### Problem
All lines from the one containing "dc := ⟨true, false⟩, pinDc" to the end of the material are to be given again exactly; leave out every line before it.

### Extracted records
-- ==== Sys2Proof/Laws/Sequences.lean ====
section
/-! SUPPORT. What each fixed sequence of the engine comes to in an undisturbed outside world: acquisition, reset, a command,
release, the pipeline; and the abort path, which cannot fail. -/

namespace Sys2Proof.Machine

variable {k : State → StepOutcome} {rest : List Op} {s : State} {ins : List Input}

/-- A gate whose work is there. -/
theorem runOps_gate (h : s.inputs = .work :: ins) :
    runOps k (.gate :: rest) s = runOps k rest { s with inputs := ins } := runOps_done (perform_gate h)

/-- A protocol state is entered (spec/45_command_protocol.md R236, R240, R260, R275). -/
theorem runOps_enter {p : PState} (h : s.inputs = .work :: ins) :
    runOps k (.gate :: .setPState p :: rest) s = runOps k rest { s with pstate := p, stepIx := 0, inputs := ins } := by
  rw [runOps_gate h]
  exact runOps_done rfl

/-! ### A command (spec/45_command_protocol.md R233) -/

/-- The state after a command without a payload. -/
def afterOpcode (ph : Phase) (n : BitVec 8) (op : Byte) (ins : List Input) (s : State) : State :=
  { afterXfer [op] ins s with pos := ⟨ph, n, 0⟩ }

/-- The opcode transfer of a command. -/
theorem runOps_opcode_ok {ph : Phase} {n : BitVec 8} {op : Byte} (hb : s.bus.isSome = true) (hh : s.held = none)
    (hi : s.inputs = .answer .ok :: ins) :
    runOps k (microOp ⟨ph, n, 0⟩ (.xfer (.const [op])) ++ rest) s = runOps k rest (afterOpcode ph n op ins s) := by
  simp [microOp, runOps, perform, perfRequest, perfAwait, perfCheck, hb, hh, hi, admits, settleEvent, effectOk, issueEvent,
    emitEvent, startXfer, finishXfer, busPinsIdle, afterOpcode, afterXfer, answered, payloadBytes]

/-- The state after a command with a payload of these bytes. -/
def afterCommand (ph : Phase) (n : BitVec 8) (op : Byte) (data : List Byte) (ins : List Input) (s : State) : State :=
  { s with
    trace := s.trace ++ .xfer s.dc.level [op] :: payloadTrace data
    outcomes := s.outcomes ++ [.ok, .ok, .ok, .ok]
    shifted := s.shifted ++ ⟨s.dc.level, op⟩ :: data.map (fun b => ⟨true, b⟩)
    dc := ⟨true, false⟩, pinDc := .driven false
    wave := s.wave ++ traceWave s.cfg (.xfer s.dc.level [op] :: payloadTrace data), moves := []
    pinSclk := .driven (cpol s.cfg.spiMode), pinCsN := .driven true, pinMosi := .driven (Config.drawBit (s.draws + 3))
    draws := s.draws + 4, pos := ⟨ph, n, 3⟩, outstanding := none, inputs := ins }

### Solution for this exercise
    dc := ⟨true, false⟩, pinDc := .driven false
    wave := s.wave ++ traceWave s.cfg (.xfer s.dc.level [op] :: payloadTrace data), moves := []
    pinSclk := .driven (cpol s.cfg.spiMode), pinCsN := .driven true, pinMosi := .driven (Config.drawBit (s.draws + 3))
    draws := s.draws + 4, pos := ⟨ph, n, 3⟩, outstanding := none, inputs := ins }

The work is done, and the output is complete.